「センパイ。これから食事会ですよ?」

 旅館に連絡するとゴールデンウィークの日と重なり宿がなかなか予約が取れない。

「ダメだ……」

 次の店に連絡すると電話が繋がった。

『はい。もしもし』

「すいません。予約を取りたいんですが大丈夫ですか?」

『はい。少しお待ちください……』

 するとメロディーコールが数十秒後、流れるとすぐに声が切り替わった。

『はい。大丈夫』

 すぐに予約を取った。

「やった!」

 本当に嬉しかった。何度も断られて、もう諦めようとしていた所だった。

 姫が手を握ってきて一緒に喜んでくれた。

「良かったね大輔!」

「あぁ! それじゃあ取れたことだし買い出しとかは来週で良いか?」

 姫が頷いた。

「うん。あー楽しみ!」

「だな! じゃあ寝ようか」

「はーい」

 その日は嬉しくて子供用な気分で興奮して眠れなかった。


 次の日。会社に出社して仕事を素早くこなし定時の時間になっていた。

「もう6時か……」

 ウチの会社は18時が定時となっていて1時間残業もする人はいた。

 溜まっている疲労を取り除こうと背伸びをすると肩がピキッと鳴っている。

「あっあぁ!」

 姫が揉んでくれたとはいえやっぱり肩がこっている。

 温泉を予約して良かった。

「帰るか……」

 そしてロッカーに向かい鞄を掴むと忘れた書類を取りを自分の机に向かう。

「あったあった」

 鞄を整理していると一人の女性が近づいてきた。

「センパイ。乙で〜す」

「お疲れ様。内田」

「センパイ疲れたので一緒に食べに行きましょうよ」

 上目遣いで見てきてアピールを露骨にしているのが丸見えだった。

 全くこいつは……。

「今日は用がある」

 内田は頬を膨らませていた。

「最近センパイ冷たくないですか?」

 あまり女性とはご飯に行かないのと、いつも内田とは話題が同じだからだ。そんなに行きたくない。
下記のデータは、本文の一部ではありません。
-- ==== Sys2Proof/Laws/Continuation.lean ====
section
/-! SUPPORT. The continuation chain: the fuel of `analyze` does not matter, and `analyze` on the machine is the decoder on
the words of the memory. -/

namespace Sys2Proof.Machine

variable {cfg : Config} {s : State}

/-- Two fuels that both cover the cells from PC to the last give one answer (R67). -/
theorem analyze_fuel {f f' : Nat} (w : Bits) (s : State) (h : cfg.N - toInt s.pc ≤ f) (h' : cfg.N - toInt s.pc ≤ f') :
    analyze cfg f w s = analyze cfg f' w s := by
  induction f generalizing f' w s with
  | zero =>
    cases f' with
    | zero => rfl
    | succ f' =>
      rw [analyze, analyze]
      split
      · rfl
      · split
        · rw [fetch_not_found (by omega), bind_raised]
        · rfl
  | succ f ih =>
    cases f' with
    | zero =>
      rw [analyze, analyze]
      split
      · rfl
      · split
        · rw [fetch_not_found (by omega), bind_raised]
        · rfl
    | succ f' =>
      rw [analyze, analyze]
      split
      · rfl
      · split
        · cases hf : fetch cfg s with
          | raised e t => rfl
          | ok w2 t =>
            obtain ⟨-, -, rfl⟩ := fetch_eq_ok hf
            rw [bind_ok, bind_ok, ih w2 _ (f' := f') (by rw [afterFetch_pc, toInt_fromInt]; omega)
              (by rw [afterFetch_pc, toInt_fromInt]; omega)]
        · rfl

/-! ## The words a step can fetch -/

theorem image_length (s : State) : (s.image cfg).length = cfg.N - toInt s.pc := by simp [State.image]

theorem image_nil (h : cfg.N ≤ toInt s.pc) : s.image cfg = [] := by
  have : cfg.N - toInt s.pc = 0 := by omega
  simp [State.image, this]

/-- The word at PC, and then what the state after fetching it can fetch. -/
theorem image_cons (h : toInt s.pc < cfg.N) :
    s.image cfg = s.mem.read cfg (toInt s.pc) :: (s.afterFetch cfg).image cfg := by
  have : cfg.N - toInt s.pc = (cfg.N - (toInt s.pc + 1)) + 1 := by omega
  simp only [State.image, this, List.range'_succ, List.map_cons, afterFetch_pc, toInt_fromInt, afterFetch_mem]

@[simp] theorem fetched_zero (s : State) : s.fetched cfg 0 = s := rfl

@[simp] theorem fetched_mem (n : Nat) (s : State) : (s.fetched cfg n).mem = s.mem := by cases n <;> rfl

theorem fetched_pc (n : Nat) (s : State) (hn : n ≠ 0) : (s.fetched cfg n).pc = fromInt (toInt s.pc + n) := by
  obtain ⟨n, rfl⟩ := Nat.exists_eq_succ_of_ne_zero hn; rfl

/-- PC's value after any number of fetches (R22). -/
theorem toInt_fetched_pc (n : Nat) (s : State) : toInt (s.fetched cfg n).pc = toInt s.pc + n := by
  cases n with
  | zero => rfl
  | succ n => rw [fetched_pc _ _ (by omega), toInt_fromInt]

/-- One fetch and then `n` more are `n + 1` fetches. -/
theorem fetched_succ (n : Nat) (s : State) : (s.afterFetch cfg).fetched cfg n = s.fetched cfg (n + 1) := by
  cases n with
  | zero => rfl
  | succ n =>
    simp only [State.fetched, toInt_fromInt, State.afterFetch]
    rw [show toInt s.pc + 1 + n = toInt s.pc + (n + 1) by omega]

theorem afterFetch_eq (s : State) : s.afterFetch cfg = s.fetched cfg 1 := rfl

/-! ## analyze is the decoder on the memory's words -/

/-- What `analyze` of a fetched word `w` answers, by what the decoder reads from `w` and the words after it: an
operation's opcode and its whole operand field; an opcode that is in no table; or the decoder's error. Each comes with the
state in which as many words were fetched as the decoder read beyond `w`. -/
inductive Analyzed (cfg : Config) (s : State) : Decoded → Result (Nat × Bits) → Prop where
  | instr {i : Instr} {rest : List Bits} (op : Operation) (k : Nat) (hi : i = .ofField cfg op i.field)
      (hk : cfg.opcodeMap.lookup k = some op) (hc : k ≠ cfg.CONT) :
      Analyzed cfg s (.instr i rest) (.ok (k, i.field) (s.fetched cfg ((s.image cfg).length - rest.length)))
  | undefined {rest : List Bits} (k : Nat) (F : Bits) (hk : cfg.opcodeMap.lookup k = none) (hc : k ≠ cfg.CONT) :
      Analyzed cfg s (.error (.undefinedOpcode k) rest) (.ok (k, F) (s.fetched cfg ((s.image cfg).length - rest.length)))
  | malformed {rest : List Bits} :
      Analyzed cfg s (.error .malformed rest)
        (.raised .malformedInstruction (s.fetched cfg ((s.image cfg).length - rest.length)))
  | wordsEnd : Analyzed cfg s (.error .wordsEnd []) (.raised .addressNotFound (s.fetched cfg (s.image cfg).length))

/-- A string of a canonical memory is no longer than a word. -/
theorem read_fits (hv : cfg.Valid) (hs : s.mem.wf cfg) (a : Nat) : (s.mem.read cfg a).length ≤ cfg.W :=
  read_length hs hv.resetMem_length a

theorem analyze_decode (hv : cfg.Valid) {f : Nat} (w : Bits) (s : State) (hs : s.mem.wf cfg) (hf : cfg.N - toInt s.pc ≤ f) :
    Analyzed cfg s (decode cfg (w :: s.image cfg)) (analyze cfg f w s) := by
  induction f generalizing w s with
  | zero =>
    have himg : s.image cfg = [] := image_nil (by omega)
    rcases decodeWord_cases (cfg := cfg) w with ⟨hl, hd⟩ | ⟨hl, hc, hd⟩ | ⟨hl, hc, op, hop, hd⟩ | ⟨hl, hc, hop, hd⟩
    · rw [decode_of_error hd, analyze, if_pos hl]
      simpa [himg] using Analyzed.malformed (cfg := cfg) (s := s) (rest := s.image cfg)
    · rw [decode_of_prefix hd, himg, analyze, if_neg (by simpa using hl), if_pos hc]
      simpa [himg, decode] using Analyzed.wordsEnd (cfg := cfg) (s := s)
    · rw [decode_of_operation hd (by simp), analyze, if_neg (by simpa using hl), if_neg hc]
      simpa using Analyzed.instr (cfg := cfg) (s := s) (i := .ofField cfg op (operandField cfg w)) (rest := s.image cfg) op _
        (by simp) hop hc
    · rw [decode_of_error hd, analyze, if_neg (by simpa using hl), if_neg hc]
      simpa using Analyzed.undefined (cfg := cfg) (s := s) (rest := s.image cfg) _ (operandField cfg w) hop hc
  | succ f ih =>
    rcases decodeWord_cases (cfg := cfg) w with ⟨hl, hd⟩ | ⟨hl, hc, hd⟩ | ⟨hl, hc, op, hop, hd⟩ | ⟨hl, hc, hop, hd⟩
    · rw [decode_of_error hd, analyze, if_pos hl]
      simpa using Analyzed.malformed (cfg := cfg) (s := s) (rest := s.image cfg)
    · rw [decode_of_prefix hd, analyze, if_neg (by simpa using hl), if_pos hc]
      rcases lt_or_ge (toInt s.pc) cfg.N with hp | hp
      · simp only [fetch_ok hv (read_fits hv hs _) hp, bind_ok]
        have h := ih (s.mem.read cfg (toInt s.pc)) (s.afterFetch cfg) hs (by rw [afterFetch_pc, toInt_fromInt]; omega)
        rw [← image_cons hp] at h
        have hlen : (s.image cfg).length = ((s.afterFetch cfg).image cfg).length + 1 := by
          rw [image_cons hp]; rfl
        have hrest := decode_rest_length (cfg := cfg) (s.image cfg)
        generalize hr : analyze cfg f (s.mem.read cfg (toInt s.pc)) (s.afterFetch cfg) = r at h
        generalize hde : decode cfg (s.image cfg) = d at h hrest
        have hcount : ∀ n, n ≤ ((s.afterFetch cfg).image cfg).length →
            (s.afterFetch cfg).fetched cfg (((s.afterFetch cfg).image cfg).length - n) =
              s.fetched cfg ((s.image cfg).length - n) := by
          intro n hn
          rw [fetched_succ, hlen, Nat.sub_add_comm hn]
        cases h with
        | @instr i rest op k hi hk hc' =>
          have := hrest.1 _ _ rfl
          rw [bind_ok, hcount _ (by omega)]
          have hio : i.operation? = some op := by rw [hi]; simp
          have hfield := extend_field (cfg := cfg) hio (operandField cfg w)
          rw [← hfield]
          exact .instr op k (by rw [hfield]; unfold Instr.extend; rw [hio]) hk hc'
        | @undefined rest k F hk hc' =>
          have : rest.length < _ := (hrest.2 _ _ rfl).resolve_left (by simp)
          rw [bind_ok, hcount _ (by omega)]
          exact .undefined k _ hk hc'
        | @malformed rest =>
          have : rest.length < _ := (hrest.2 _ _ rfl).resolve_left (by simp)
          rw [bind_raised, hcount _ (by omega)]
          exact .malformed
        | wordsEnd =>
          have := hcount 0 (Nat.zero_le _)
          rw [bind_raised]
          simp only [Nat.sub_zero] at this
          rw [this]
          exact .wordsEnd
      · rw [fetch_not_found hp, bind_raised, image_nil hp]
        simpa [image_nil hp, decode] using Analyzed.wordsEnd (cfg := cfg) (s := s)
    · rw [decode_of_operation hd (by simp), analyze, if_neg (by simpa using hl), if_neg hc]
      simpa using Analyzed.instr (cfg := cfg) (s := s) (i := .ofField cfg op (operandField cfg w)) (rest := s.image cfg) op _
        (by simp) hop hc
    · rw [decode_of_error hd, analyze, if_neg (by simpa using hl), if_neg hc]
      simpa using Analyzed.undefined (cfg := cfg) (s := s) (rest := s.image cfg) _ (operandField cfg w) hop hc

end Sys2Proof.Machine
end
「一緒に行っても彼女作らないかって話しかしないんだから。行かなくても良いんじゃないか?」

「えー? センパイ彼女作りましょうよ。どうせ二次元の彼女って言っても触れること出来ないんですから。現実の女の子を作った方が楽しいですよ」

 姫という彼女が出来てからは楽しいって共感するが、そうやってアニメの偏見を押しつける人がいるから困るんだよな。

「俺は帰るって」

「ちぇ。センパイ冷たいですよ」

 すると向かい合わせで座っていた男性が話しかけてきた。

「残念だったな内田。まあ、吉田の場合は三次元で彼女が出来たんだから、仕方がない」

「––––っ!」

 的確なことを言われて変な汗がダラダラと出てくる。

「ナニヲ言ッテイルノカナ。大野クン」

「何ってそうかなって予測だよ。それと片言はやめてくれ。笑えてくる! はっはは!」

 本当にどこかツボに入ったようで腹を抱えて笑っいる。

 こうして笑っている彼たが仕事とは真面目でコミニケーション能力が高い大野先輩。

 相手と同じ目線で並んで話してくるから先輩とは思えないが……。

 けど本当に仕事になるとスイッチが切り替えて働き。助けられたことが沢山ある。

 すると内田が突っかかってきた。

「ウソ! センパイ彼女作ったんですか!? なんで教えてくれないんですか?」

「いや、その……」

 助けてくれ大野。

ヘルプのサインを送ると、伝わったみたいで大野は爽やかにニコッと笑っていた。

 大野!

 大野が口を開く。

「吉田が彼女について話してくれるから。三人でご飯行こうだってよ。内田」

「大野!!」

 チクショウ……まさかの裏切りなんて……。

 こうなったら意地でも逃げなければ。未成年と同棲なんてバレる前に帰りたい!

 その場から去ろうとした瞬間。内田が肩を掴んできた。

「センパイ。これから食事会ですよ?」

「離すんだ内田!」

 大野も素早い動きでこっちに来て逃げられないよに掴んできた。

「それじゃあ行こうか内田」

 彼女は微笑んでいた。

「はい、大野センパイ。吉田センパイがどんな子なのか確認しないとですもんね」

 そのまま連行されてる。

「離せぇぇぇ!」

 三人で近くの店にあった中華屋に向かって行った。